Durante mucho tiempo, hablar de emociones como el miedo en comunicación política -y en política en general- fue un asunto tabú. Algo propio de los débiles. Muchos autores antiguos pero de larga estela hasta el día de hoy insinuaron que, por ejemplo, el sentir miedo es propio de ignorantes -pues uno teme solo lo que ignora- y cobardes. Y ahí tenemos a Trump y Bolsonaro paseándose con la prepotencia y temeridad propias del que cree saberlo todo… y ahí están Estados Unidos y Brasil encabezando todos los peores rankings de la pandemia, pero a la vez nos llegan a diario imágenes de playas y parques atestados de gente. Una riesgosa normalidad que deriva de la prepotencia de sus líderes.

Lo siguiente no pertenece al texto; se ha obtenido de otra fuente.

-- ==== Sys2Proof/Syntax.lean ====
section
/-! DEFINITION. The commands of the block: one constructor for each row of spec/opcode_table.json, in the table's order. -/

namespace Sys2Proof

open Sys2Proof.Machine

Del miedo -y otras emociones- hay que hablar con brutal transparencia y los asesores de los líderes globales y locales deben estudiarlo, entenderlo y tomar las medidas adecuadas para actuar frente a él. En una crisis como la del coronavirus, el miedo no se combate ni se procura erradicar, sino que se transita y, en definitiva, se gestiona.
Ejemplos sobran de autoridades cuya primera reacción ante el covid-19 ha sido la de procurar a toda costa erradicar el miedo de la ciudadanía en una mal entendida actitud paternal. Eso deriva en una falsa sensación de seguridad cuyos efectos ya son conocidos por todos.

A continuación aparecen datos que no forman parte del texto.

-- ==== Sys2Proof/Machine/RegTable.lean ====
section
/-! DEFINITION. The register pages' block registers: for each page the registers it holds, their offsets, fields, access codes (R8), reset values and reset domains (R9), as the page maps and field tables of the manual's chapters list them. -/

namespace Sys2Proof.Machine

/-- Access codes (R8). -/
inductive Acc where
  | ro | rw | wo | w1c | w1s | rwk | rwl
deriving DecidableEq, Repr

/-- Reset domains (R9); `none`: the register holds nothing. -/
inductive Dom where
  | p | d | c | i | none
deriving DecidableEq, Repr

/-- A field: bits `hi` to `lo`, its access and its reset value. -/
structure FieldD where
  hi : Nat
  lo : Nat
  acc : Acc
  reset : Nat := 0
deriving DecidableEq, Repr

/-- A register, or an array of `count` registers `stride` bytes apart. Bits no field covers are reserved (R6). -/
structure RegD where
  name : String
  off : Nat
  stride : Nat := 0
  count : Nat := 1
  dom : Dom
  fields : List FieldD
deriving DecidableEq, Repr

/-- Registers of the class `top`. -/
def topRegs : List RegD := [
  { name := "TOP_ID", off := 0x040, dom := .p, fields := [{ hi := 31, lo := 20, acc := .ro, reset := 0xc5e }, { hi := 19, lo := 12, acc := .ro, reset := 0x3b }, { hi := 11, lo := 4, acc := .ro }, { hi := 3, lo := 0, acc := .ro }] },
  { name := "TOP_REV", off := 0x044, dom := .p, fields := [{ hi := 15, lo := 8, acc := .ro, reset := 2 }, { hi := 7, lo := 0, acc := .ro, reset := 1 }] },
  { name := "TOP_UID_LO", off := 0x048, dom := .p, fields := [{ hi := 31, lo := 0, acc := .ro }] },
  { name := "TOP_UID_HI", off := 0x04C, dom := .p, fields := [{ hi := 31, lo := 0, acc := .ro }] }]

/-- Registers of the class `hifPort`. -/
def hifPortRegs : List RegD := [
  { name := "HIF_MWIN_RD", off := 0x040, dom := .d, fields := [{ hi := 15, lo := 0, acc := .rwk, reset := 1 }] },
  { name := "HIF_MWIN_WR", off := 0x044, dom := .d, fields := [{ hi := 15, lo := 0, acc := .rwk }] },
  { name := "HIF_PORT_CFG", off := 0x048, dom := .d, fields := [{ hi := 31, lo := 0, acc := .ro }] }]

/-- Registers of the class `hifLink`. -/
def hifLinkRegs : List RegD := [
  { name := "HIF_LINK_STAT", off := 0x080, dom := .i, fields := [{ hi := 31, lo := 0, acc := .ro }] },
  { name := "HIF_LINK_CTRL", off := 0x084, dom := .i, fields := [{ hi := 3, lo := 1, acc := .rwk }, { hi := 0, lo := 0, acc := .rwk }] },
  { name := "HIF_LANE_ERR", off := 0x088, dom := .i, fields := [{ hi := 15, lo := 0, acc := .w1c }] },
  { name := "HIF_CPL_TO_CNT", off := 0x08C, dom := .i, fields := [{ hi := 31, lo := 0, acc := .ro }] }]

/-- Registers of the class `acc16`. -/
def acc16Regs : List RegD := [
  { name := "ACC_CTX_TOTAL", off := 0x040, dom := .p, fields := [{ hi := 31, lo := 0, acc := .ro, reset := 0x20000 }] },
  { name := "ACC_CTX_INUSE", off := 0x044, dom := .i, fields := [{ hi := 17, lo := 0, acc := .ro }] },
  { name := "ACC_CTX_RESERVE", off := 0x048, dom := .d, fields := [{ hi := 10, lo := 0, acc := .rwl, reset := 0x100 }] }]

/-- Registers of the class `acc17`. -/
def acc17Regs : List RegD := [
  { name := "ACC_CTL_WEIGHT", off := 0x040, stride := 0x4, count := 128, dom := .d, fields := [{ hi := 7, lo := 0, acc := .rwk, reset := 1 }] }]

/-- Registers of the class `wng`. -/
def wngRegs : List RegD := [
  { name := "WNG_CTRL", off := 0x040, dom := .i, fields := [{ hi := 0, lo := 0, acc := .rwk }] },
  { name := "WNG_STAT", off := 0x044, dom := .i, fields := [{ hi := 27, lo := 16, acc := .ro }, { hi := 11, lo := 0, acc := .ro }] },
  { name := "WNG_LIVE_DIES", off := 0x048, dom := .i, fields := [{ hi := 7, lo := 0, acc := .ro }] },
  { name := "WNG_GEOM_A", off := 0x04C, dom := .i, fields := [{ hi := 22, lo := 20, acc := .ro }, { hi := 18, lo := 16, acc := .ro }, { hi := 14, lo := 0, acc := .ro }] },
  { name := "WNG_GEOM_B", off := 0x050, dom := .i, fields := [{ hi := 17, lo := 16, acc := .ro }, { hi := 14, lo := 0, acc := .ro }] }]

/-- Registers of the class `fch`. -/
def fchRegs : List RegD := [
  { name := "FCH_CFG", off := 0x040, dom := .d, fields := [{ hi := 8, lo := 8, acc := .rwk }, { hi := 2, lo := 0, acc := .rwk, reset := 5 }] },
  { name := "FCH_STAT", off := 0x044, dom := .i, fields := [{ hi := 12, lo := 8, acc := .ro }, { hi := 7, lo := 4, acc := .ro }, { hi := 2, lo := 0, acc := .ro }] },
  { name := "FCH_DIE_PRESENT", off := 0x048, dom := .i, fields := [{ hi := 15, lo := 0, acc := .ro }] },
  { name := "FCH_DIE_FENCED", off := 0x04C, dom := .d, fields := [{ hi := 15, lo := 0, acc := .ro }] },
  { name := "FCH_DIE_CTRL", off := 0x050, dom := .i, fields := [{ hi := 31, lo := 31, acc := .rwk }, { hi := 23, lo := 16, acc := .rwk }, { hi := 11, lo := 8, acc := .rwk }, { hi := 3, lo := 0, acc := .rwk }] },
  { name := "FCH_DIE_STAT", off := 0x054, dom := .i, fields := [{ hi := 11, lo := 8, acc := .ro }, { hi := 7, lo := 0, acc := .ro }] },
  { name := "FCH_TMO", off := 0x058, dom := .d, fields := [{ hi := 15, lo := 0, acc := .rwk, reset := 0x32 }] },
  { name := "FCH_SUSPEND_CFG", off := 0x05C, dom := .d, fields := [{ hi := 31, lo := 16, acc := .rwk, reset := 0x64 }, { hi := 7, lo := 4, acc := .rwk, reset := 8 }, { hi := 3, lo := 0, acc := .rwk, reset := 4 }] },
  { name := "FCH_VERIFY_THR", off := 0x060, dom := .d, fields := [{ hi := 7, lo := 0, acc := .rwk, reset := 0x50 }] },
  { name := "FCH_SOFT_CNT", off := 0x064, dom := .i, fields := [{ hi := 31, lo := 0, acc := .ro }] },
  { name := "FCH_UNC_CNT", off := 0x068, dom := .i, fields := [{ hi := 31, lo := 0, acc := .ro }] },
  { name := "FCH_FENCE_RESP", off := 0x06C, dom := .d, fields := [{ hi := 31, lo := 0, acc := .ro }] },
  { name := "FCH_BUF_INUSE", off := 0x070, dom := .i, fields := [{ hi := 5, lo := 0, acc := .ro }] }]

/-- Registers of the class `cur`. -/
def curRegs : List RegD := [
  { name := "CUR_SETS", off := 0x040, dom := .i, fields := [{ hi := 31, lo := 16, acc := .ro }, { hi := 15, lo := 0, acc := .ro }] },
  { name := "CUR_RES_FREE", off := 0x044, dom := .i, fields := [{ hi := 31, lo := 0, acc := .ro }] },
  { name := "CUR_RES_EMERG", off := 0x048, dom := .i, fields := [{ hi := 31, lo := 0, acc := .ro }] },
  { name := "CUR_LENT", off := 0x04C, dom := .i, fields := [{ hi := 31, lo := 0, acc := .ro }] },
  { name := "CUR_BORROWED", off := 0x050, dom := .i, fields := [{ hi := 31, lo := 0, acc := .ro }] },
  { name := "CUR_GC_CFG", off := 0x054, dom := .d, fields := [{ hi := 15, lo := 8, acc := .rwk, reset := 0x28 }, { hi := 7, lo := 0, acc := .rwk, reset := 0x14 }] },
  { name := "CUR_GC_AGE", off := 0x058, dom := .d, fields := [{ hi := 15, lo := 0, acc := .rwk, reset := 0xa8 }] },
  { name := "CUR_PACK_TMO", off := 0x05C, dom := .d, fields := [{ hi := 15, lo := 0, acc := .rwk, reset := 0xc8 }] },
  { name := "CUR_LEDGER", off := 0x060, dom := .i, fields := [{ hi := 31, lo := 16, acc := .ro }, { hi := 15, lo := 0, acc := .ro }] }]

El miedo debe gestionarse de modo tal que la ciudadanía -siguiendo el ejemplo de la autoridad- transite por ese justo medio virtuoso entre dos extremos peligrosos en épocas de pandemia: la temeridad y la cobardía.
En definitiva, el miedo debe ser administrado estratégicamente a la hora de enfrentar una pandemia de proporciones globales como la actual y el modo de comunicar de nuestras autoridades debe ir en esa línea.
La comunicación política en tiempos de pandemia exige en primer lugar claridad, humildad y transparencia, pero al mismo tiempo altas dosis de empatía y serenidad. En ese sentido, el giro discursivo que se vio en nuestro país con la transición Mañalich-Paris va en esa línea.
Más allá del manejo científico de la pandemia, comunicacionalmente la anterior administración sanitaria abrazaba un discurso bélico -la Batalla de Santiago-, con un estilo altanero y confrontacional, discurso que ya el estallido de octubre de 2019 había recomendado no utilizar. El actual ministro, en cambio, ha avanzado correctamente en la entrega de datos fiables, reconociendo errores y corrigiendo cualquier asomo de falta de transparencia. Y, a la vez, es un secretario de Estado que reconoce constantemente -casi de modo exagerado- el rol de variados protagonistas en esta crisis, incluyendo el de los medios de comunicación, y no duda en pedir un minuto de silencio por los compatriotas fallecidos.
No es casualidad el hecho de que siete de los países que mejor han conducido comunicacionalmente la pandemia -Alemania, Dinamarca, Islandia, Finlandia, Nueva Zelandia, Noruega y Taiwán–son gobernados por mujeres. En comunicación política es precisamente en las líderes femeninas donde se suele depositar la honestidad, la confianza y la empatía y desde donde se pueden estructurar narrativas sólidas y creíbles. La comunicación frente al miedo no debe descartar la imagen universal del niño temeroso corriendo a los brazos, precisamente, de su madre.
El miedo, en definitiva, puede y debe ser gestionado comunicacionalmente, de modo tal que sea, en su justa medida, un aliado de las autoridades en el tránsito discursivo por esta crisis pandémica global.